--- START ---
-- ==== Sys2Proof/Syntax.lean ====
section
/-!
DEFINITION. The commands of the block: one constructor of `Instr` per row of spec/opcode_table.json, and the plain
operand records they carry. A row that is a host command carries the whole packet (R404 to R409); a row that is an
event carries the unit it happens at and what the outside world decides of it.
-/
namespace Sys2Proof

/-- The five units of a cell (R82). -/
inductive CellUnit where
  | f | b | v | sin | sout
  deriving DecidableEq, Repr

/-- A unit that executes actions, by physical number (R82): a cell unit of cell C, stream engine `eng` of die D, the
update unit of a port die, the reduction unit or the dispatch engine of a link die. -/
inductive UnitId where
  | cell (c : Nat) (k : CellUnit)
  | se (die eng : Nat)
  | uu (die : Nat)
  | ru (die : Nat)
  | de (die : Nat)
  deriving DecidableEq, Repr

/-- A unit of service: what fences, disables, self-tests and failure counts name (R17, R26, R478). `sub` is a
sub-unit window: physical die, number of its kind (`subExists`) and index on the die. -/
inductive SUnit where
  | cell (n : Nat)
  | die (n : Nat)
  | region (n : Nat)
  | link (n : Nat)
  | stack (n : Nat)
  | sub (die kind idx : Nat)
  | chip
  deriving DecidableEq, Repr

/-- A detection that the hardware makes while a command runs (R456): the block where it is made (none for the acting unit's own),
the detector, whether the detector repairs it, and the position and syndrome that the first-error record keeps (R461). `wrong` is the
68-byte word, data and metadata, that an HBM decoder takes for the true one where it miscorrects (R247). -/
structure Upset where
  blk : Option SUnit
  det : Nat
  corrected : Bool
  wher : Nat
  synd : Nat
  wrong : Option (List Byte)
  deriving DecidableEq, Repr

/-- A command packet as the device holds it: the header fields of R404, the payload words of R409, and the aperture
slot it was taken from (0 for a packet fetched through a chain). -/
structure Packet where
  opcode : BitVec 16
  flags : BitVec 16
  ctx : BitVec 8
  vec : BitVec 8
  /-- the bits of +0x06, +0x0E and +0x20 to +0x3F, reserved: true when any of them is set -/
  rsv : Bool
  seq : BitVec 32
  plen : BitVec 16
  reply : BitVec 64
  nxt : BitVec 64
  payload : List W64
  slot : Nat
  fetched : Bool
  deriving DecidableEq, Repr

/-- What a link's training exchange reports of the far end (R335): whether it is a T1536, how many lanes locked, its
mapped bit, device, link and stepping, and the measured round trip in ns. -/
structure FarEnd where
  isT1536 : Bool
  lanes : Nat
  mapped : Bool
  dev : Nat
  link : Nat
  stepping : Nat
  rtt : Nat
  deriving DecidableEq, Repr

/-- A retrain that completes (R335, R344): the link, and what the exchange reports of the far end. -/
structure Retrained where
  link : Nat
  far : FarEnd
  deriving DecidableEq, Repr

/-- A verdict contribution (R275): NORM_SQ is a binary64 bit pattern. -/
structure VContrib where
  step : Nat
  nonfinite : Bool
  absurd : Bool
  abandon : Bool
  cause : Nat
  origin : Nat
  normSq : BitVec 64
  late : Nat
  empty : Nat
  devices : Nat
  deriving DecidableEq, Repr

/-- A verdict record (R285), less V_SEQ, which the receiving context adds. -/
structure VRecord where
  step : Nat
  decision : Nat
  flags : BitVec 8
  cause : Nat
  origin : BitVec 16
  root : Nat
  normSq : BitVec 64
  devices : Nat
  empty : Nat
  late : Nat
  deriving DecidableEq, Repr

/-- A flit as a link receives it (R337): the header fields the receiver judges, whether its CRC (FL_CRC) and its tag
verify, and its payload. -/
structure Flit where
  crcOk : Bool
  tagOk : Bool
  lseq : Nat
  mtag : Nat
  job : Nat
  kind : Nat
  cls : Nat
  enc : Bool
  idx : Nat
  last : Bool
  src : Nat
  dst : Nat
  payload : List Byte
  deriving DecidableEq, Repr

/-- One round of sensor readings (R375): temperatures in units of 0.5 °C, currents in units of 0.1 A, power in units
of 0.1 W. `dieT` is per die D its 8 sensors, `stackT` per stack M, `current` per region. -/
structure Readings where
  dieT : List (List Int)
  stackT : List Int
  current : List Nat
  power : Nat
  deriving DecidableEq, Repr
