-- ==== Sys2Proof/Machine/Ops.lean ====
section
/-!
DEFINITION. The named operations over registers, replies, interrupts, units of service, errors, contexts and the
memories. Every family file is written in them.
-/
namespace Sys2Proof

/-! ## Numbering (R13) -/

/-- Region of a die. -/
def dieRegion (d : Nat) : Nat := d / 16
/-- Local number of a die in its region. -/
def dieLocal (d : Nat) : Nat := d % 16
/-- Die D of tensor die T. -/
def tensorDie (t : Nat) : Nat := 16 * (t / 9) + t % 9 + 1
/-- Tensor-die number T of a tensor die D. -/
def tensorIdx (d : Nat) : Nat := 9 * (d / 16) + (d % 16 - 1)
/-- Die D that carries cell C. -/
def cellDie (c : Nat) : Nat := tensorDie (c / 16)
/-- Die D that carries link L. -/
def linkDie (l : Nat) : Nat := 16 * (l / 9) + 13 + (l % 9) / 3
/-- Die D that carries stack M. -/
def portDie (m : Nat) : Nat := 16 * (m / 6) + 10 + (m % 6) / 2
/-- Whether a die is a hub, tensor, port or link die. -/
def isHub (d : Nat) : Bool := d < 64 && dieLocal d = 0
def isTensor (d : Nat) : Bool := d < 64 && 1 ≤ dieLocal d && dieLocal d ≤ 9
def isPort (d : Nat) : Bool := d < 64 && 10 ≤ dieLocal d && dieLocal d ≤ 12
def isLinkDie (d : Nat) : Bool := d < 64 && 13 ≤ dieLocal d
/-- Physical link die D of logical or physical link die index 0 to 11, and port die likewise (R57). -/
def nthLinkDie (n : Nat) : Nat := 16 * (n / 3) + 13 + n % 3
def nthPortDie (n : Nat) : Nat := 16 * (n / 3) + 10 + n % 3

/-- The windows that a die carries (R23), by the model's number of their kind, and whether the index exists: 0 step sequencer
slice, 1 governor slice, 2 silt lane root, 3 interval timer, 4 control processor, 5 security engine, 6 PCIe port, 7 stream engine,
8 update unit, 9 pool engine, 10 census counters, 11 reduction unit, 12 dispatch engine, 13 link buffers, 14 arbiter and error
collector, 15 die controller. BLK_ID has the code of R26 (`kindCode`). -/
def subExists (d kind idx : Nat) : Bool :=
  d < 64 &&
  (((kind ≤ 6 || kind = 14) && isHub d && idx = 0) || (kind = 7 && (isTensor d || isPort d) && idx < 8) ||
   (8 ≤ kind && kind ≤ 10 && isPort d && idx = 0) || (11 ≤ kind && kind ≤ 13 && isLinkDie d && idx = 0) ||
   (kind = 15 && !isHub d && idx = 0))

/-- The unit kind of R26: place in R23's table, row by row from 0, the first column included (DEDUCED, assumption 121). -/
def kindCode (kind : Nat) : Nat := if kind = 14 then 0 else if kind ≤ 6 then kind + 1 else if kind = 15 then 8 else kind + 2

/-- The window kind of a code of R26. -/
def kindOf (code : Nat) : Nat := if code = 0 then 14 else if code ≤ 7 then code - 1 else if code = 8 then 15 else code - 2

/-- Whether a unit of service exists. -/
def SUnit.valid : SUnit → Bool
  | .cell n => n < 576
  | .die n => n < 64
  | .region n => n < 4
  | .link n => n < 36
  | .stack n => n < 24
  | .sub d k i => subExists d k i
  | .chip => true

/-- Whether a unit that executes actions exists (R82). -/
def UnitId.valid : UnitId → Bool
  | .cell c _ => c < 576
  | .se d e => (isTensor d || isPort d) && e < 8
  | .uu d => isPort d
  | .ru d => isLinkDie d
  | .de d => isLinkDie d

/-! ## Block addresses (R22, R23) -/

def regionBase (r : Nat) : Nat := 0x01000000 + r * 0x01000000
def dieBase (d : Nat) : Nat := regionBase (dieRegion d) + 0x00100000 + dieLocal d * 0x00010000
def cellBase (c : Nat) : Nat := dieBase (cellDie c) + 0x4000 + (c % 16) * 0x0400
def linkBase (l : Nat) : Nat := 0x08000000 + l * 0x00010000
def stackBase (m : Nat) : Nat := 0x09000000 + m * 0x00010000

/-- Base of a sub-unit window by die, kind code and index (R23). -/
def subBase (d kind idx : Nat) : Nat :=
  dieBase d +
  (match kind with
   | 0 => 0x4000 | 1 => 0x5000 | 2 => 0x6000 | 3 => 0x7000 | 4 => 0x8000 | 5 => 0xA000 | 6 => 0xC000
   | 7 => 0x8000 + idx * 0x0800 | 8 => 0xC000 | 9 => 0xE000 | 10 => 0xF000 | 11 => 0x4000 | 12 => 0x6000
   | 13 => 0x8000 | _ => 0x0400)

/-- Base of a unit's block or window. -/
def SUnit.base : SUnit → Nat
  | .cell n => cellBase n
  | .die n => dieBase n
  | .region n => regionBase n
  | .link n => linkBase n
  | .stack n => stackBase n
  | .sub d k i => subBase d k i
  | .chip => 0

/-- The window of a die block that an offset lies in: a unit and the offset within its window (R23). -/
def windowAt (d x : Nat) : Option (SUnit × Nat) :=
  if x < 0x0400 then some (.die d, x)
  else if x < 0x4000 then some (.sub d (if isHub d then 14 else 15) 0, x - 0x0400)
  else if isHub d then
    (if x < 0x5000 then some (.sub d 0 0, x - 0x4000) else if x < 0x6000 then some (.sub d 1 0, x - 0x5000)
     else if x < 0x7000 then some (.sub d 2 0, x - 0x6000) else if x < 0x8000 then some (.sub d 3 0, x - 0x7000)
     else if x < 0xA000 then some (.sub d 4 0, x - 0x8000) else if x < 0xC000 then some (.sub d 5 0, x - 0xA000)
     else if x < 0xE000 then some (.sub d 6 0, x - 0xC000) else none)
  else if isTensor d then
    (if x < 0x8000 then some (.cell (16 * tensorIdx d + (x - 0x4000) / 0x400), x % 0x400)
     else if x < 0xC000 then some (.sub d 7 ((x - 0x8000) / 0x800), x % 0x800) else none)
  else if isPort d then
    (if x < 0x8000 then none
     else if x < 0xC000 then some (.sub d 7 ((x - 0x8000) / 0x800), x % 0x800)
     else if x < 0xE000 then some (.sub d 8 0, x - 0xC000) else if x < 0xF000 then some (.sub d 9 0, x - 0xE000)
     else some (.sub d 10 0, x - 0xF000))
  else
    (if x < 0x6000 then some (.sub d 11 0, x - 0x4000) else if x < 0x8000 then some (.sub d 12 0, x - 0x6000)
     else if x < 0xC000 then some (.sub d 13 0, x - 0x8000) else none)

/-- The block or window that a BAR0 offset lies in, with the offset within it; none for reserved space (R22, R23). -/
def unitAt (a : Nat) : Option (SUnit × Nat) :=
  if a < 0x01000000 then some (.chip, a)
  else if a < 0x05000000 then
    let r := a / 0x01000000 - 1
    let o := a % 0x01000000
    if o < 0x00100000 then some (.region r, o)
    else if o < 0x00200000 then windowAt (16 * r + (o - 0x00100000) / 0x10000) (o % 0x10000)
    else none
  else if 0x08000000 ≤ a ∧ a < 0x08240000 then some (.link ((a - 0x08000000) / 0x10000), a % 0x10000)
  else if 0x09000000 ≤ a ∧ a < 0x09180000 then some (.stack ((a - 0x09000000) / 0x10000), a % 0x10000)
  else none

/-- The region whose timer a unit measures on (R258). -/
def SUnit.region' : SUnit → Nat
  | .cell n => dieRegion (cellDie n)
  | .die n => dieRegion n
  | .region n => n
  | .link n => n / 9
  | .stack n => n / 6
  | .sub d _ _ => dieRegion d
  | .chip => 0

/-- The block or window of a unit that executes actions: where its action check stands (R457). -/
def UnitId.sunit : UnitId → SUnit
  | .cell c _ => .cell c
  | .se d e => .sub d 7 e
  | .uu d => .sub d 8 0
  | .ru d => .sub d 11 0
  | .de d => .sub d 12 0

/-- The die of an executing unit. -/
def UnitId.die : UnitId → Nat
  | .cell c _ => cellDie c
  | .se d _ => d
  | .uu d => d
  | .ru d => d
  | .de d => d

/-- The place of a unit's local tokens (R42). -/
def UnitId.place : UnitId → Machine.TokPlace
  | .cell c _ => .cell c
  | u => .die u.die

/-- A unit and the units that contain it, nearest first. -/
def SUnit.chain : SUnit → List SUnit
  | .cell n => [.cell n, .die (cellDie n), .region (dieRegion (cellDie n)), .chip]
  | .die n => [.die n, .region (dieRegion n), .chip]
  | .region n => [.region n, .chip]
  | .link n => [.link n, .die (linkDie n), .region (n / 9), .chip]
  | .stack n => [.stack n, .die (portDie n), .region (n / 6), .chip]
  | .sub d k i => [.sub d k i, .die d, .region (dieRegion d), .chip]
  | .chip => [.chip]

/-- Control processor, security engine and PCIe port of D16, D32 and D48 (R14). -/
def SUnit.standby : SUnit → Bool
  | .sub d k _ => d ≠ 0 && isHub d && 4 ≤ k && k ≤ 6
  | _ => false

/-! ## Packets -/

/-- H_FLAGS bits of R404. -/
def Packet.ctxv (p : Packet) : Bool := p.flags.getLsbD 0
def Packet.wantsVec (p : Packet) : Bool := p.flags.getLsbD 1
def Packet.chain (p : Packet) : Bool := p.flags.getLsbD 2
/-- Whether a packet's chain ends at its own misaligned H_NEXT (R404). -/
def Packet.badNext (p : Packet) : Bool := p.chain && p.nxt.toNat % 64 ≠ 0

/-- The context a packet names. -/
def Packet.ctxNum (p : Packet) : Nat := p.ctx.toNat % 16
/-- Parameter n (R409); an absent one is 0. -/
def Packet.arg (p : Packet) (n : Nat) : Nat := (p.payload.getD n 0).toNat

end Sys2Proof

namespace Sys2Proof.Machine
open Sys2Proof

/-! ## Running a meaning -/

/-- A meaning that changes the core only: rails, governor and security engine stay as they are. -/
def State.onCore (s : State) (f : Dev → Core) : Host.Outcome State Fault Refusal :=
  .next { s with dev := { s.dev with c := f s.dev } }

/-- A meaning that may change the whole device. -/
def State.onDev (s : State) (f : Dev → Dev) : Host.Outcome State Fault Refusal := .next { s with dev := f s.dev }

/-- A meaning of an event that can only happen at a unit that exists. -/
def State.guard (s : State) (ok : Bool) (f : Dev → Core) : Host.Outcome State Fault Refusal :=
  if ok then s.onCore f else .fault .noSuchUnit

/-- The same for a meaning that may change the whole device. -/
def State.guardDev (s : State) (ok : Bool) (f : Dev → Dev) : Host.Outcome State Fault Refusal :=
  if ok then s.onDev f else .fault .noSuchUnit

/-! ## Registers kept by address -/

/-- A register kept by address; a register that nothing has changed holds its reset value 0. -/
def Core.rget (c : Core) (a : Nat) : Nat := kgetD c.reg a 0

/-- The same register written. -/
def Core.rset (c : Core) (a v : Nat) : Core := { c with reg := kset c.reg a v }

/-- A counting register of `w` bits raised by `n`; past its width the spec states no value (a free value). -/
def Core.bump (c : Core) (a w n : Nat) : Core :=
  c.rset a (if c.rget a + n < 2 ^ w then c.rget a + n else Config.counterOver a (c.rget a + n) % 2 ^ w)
--- END ---
Pull every line with the string "power" out of the material.

* RESULT BELOW *
/-- One round of sensor readings (R375): temperatures in units of 0.5 °C, currents in units of 0.1 A, power in units
  power : Nat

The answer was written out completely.